Protocol

What is RoCE (RDMA over Converged Ethernet)?

RoCE is a network protocol that enables RDMA (Remote Direct Memory Access) to operate over standard Ethernet networks, providing low-latency kernel-bypass I/O without requiring specialized InfiniBand hardware.

Technical Overview

RoCE (pronounced "Rocky") was developed by the InfiniBand Trade Association and standardized in the IBTA specification. Two versions exist: RoCE v1 operates at Layer 2 (Ethernet frames) and cannot be routed beyond a single broadcast domain; RoCE v2 (also called RoCEv2 or "Routable RoCE") encapsulates RDMA transport packets inside UDP/IP, enabling routing across Layer-3 boundaries. RoCEv2 uses UDP destination port 4791 and is the version used in virtually all modern datacenter deployments.

RoCE requires a lossless Ethernet fabric because RDMA's credit-based flow control model was designed for InfiniBand's inherently lossless transport. When a packet is dropped due to congestion on a standard Ethernet switch, the RDMA connection must recover — which involves retransmitting from the last acknowledged position and can severely impact latency. To prevent this, RoCE deployments must configure Priority Flow Control (PFC) on all switches and NICs to pause specific traffic classes when buffers fill, and typically also deploy DCQCN (Data Center Quantized Congestion Notification) as a proactive congestion signal.

RoCE-capable NICs (RNICs) implement the RDMA transport in hardware. Common RNIC vendors include NVIDIA (ConnectX series), Broadcom (FastLinQ), Marvell, and Intel (formerly. Omni-Path). These NICs expose RDMA verbs to applications via the ibverbs/libibverbs library (Linux) or the RDMA provider layer in Windows. The NVMe/RDMA transport driver uses these verbs to implement NVMe-oF over RoCE.

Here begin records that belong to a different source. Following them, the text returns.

-- ==== Sys2Proof/Laws/FrameRenby.lean ====
section
/-! SUPPORT. What every definition of Machine/Renby.lean may change (masks over `Part.bit`), one lemma each. -/

namespace Sys2Proof.Machine

open Sys2Proof

theorem State.setPort_moves {s : State} {a0 : Nat} {a1 : Sys2Proof.Machine.PortSt} :
    Moves 0x40000000 s (State.setPort s a0 a1) := by
  unfold State.setPort
  extract_lets -underBinder -merge -useContext v0
  try clear_value v0
  refine Moves.rb ?_ rfl
  exact Moves.refl

theorem State.rbSend_moves {s : State} {a0 : Nat} {a1 : Nat} {a2 : Nat} {a3 : Nat} {a4 : Nat} {a5 : Nat} {a6 : List Nat} {a7 : List Nat} :
    Moves 0x40000000 s (State.rbSend s a0 a1 a2 a3 a4 a5 a6 a7) := by
  unfold State.rbSend
  extract_lets -underBinder -merge -useContext v0 v1 v2 v3 v4 v5
  try clear_value v0
  try clear_value v1
  try clear_value v2
  try clear_value v3
  try clear_value v4
  have h6 : Moves 0x40000000 s v5 := by
    unfold v5
    refine Moves.rb ?_ rfl
    exact Moves.refl
  try clear_value v5
  refine Moves.ite ?_ ?_
  · refine Moves.foldl ?_ (fun st7 a8 => ?_)
    · exact h6
    · extract_lets -underBinder -merge -useContext v9
      try clear_value v9
      refine Moves.trans ?_ (Moves.mono (k := 0x40000000) rfl State.setPort_moves)
      exact Moves.refl
  · exact Moves.refl

end Sys2Proof.Machine
end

How It Relates to NVMe/TCP

RoCE is the most common RDMA fabric for NVMe-oF in datacenter environments where RDMA performance is required. It sits between InfiniBand (highest performance, highest cost) and NVMe/TCP (standard Ethernet, commodity NICs) in both performance and operational complexity. The lossless Ethernet requirement is the most significant operational burden of RoCE compared to NVMe/TCP — misconfigured PFC can cause priority-inversion "deadlocks" that pause all traffic, not just RDMA. NVMe/TCP avoids this entirely because TCP's built-in congestion control handles packet loss gracefully without requiring switch-level PFC.

Key Characteristics

  • Versions: RoCE v1 (L2 only), RoCE v2 (UDP/IP, routable)
  • UDP port: 4791 (RoCE v2)
  • Latency: 2–10 µs (NIC-to-NIC)
  • Network requirement: Lossless Ethernet (PFC + DCQCN)
  • NIC requirement: RDMA-capable NIC (RNIC)
  • NVMe-oF binding: NVMe/RDMA (TP8000)

RoCE vs NVMe/TCP Tradeoffs

RoCE's 2–10 µs NIC-to-NIC latency and near-zero CPU data-path overhead make it attractive for workloads where every microsecond matters — financial trading, HPC checkpointing, and AI/ML training with large gradient synchronization. However, it requires RNIC hardware ($500–$2,000+ per port), lossless Ethernet fabric configuration, and ongoing PFC monitoring. NVMe/TCP sacrifices some latency (typically 15–30 µs more end-to-end) in exchange for running on any standard NIC, any Ethernet switch, and standard IP networking tools — a compelling tradeoff for general-purpose cloud and enterprise storage.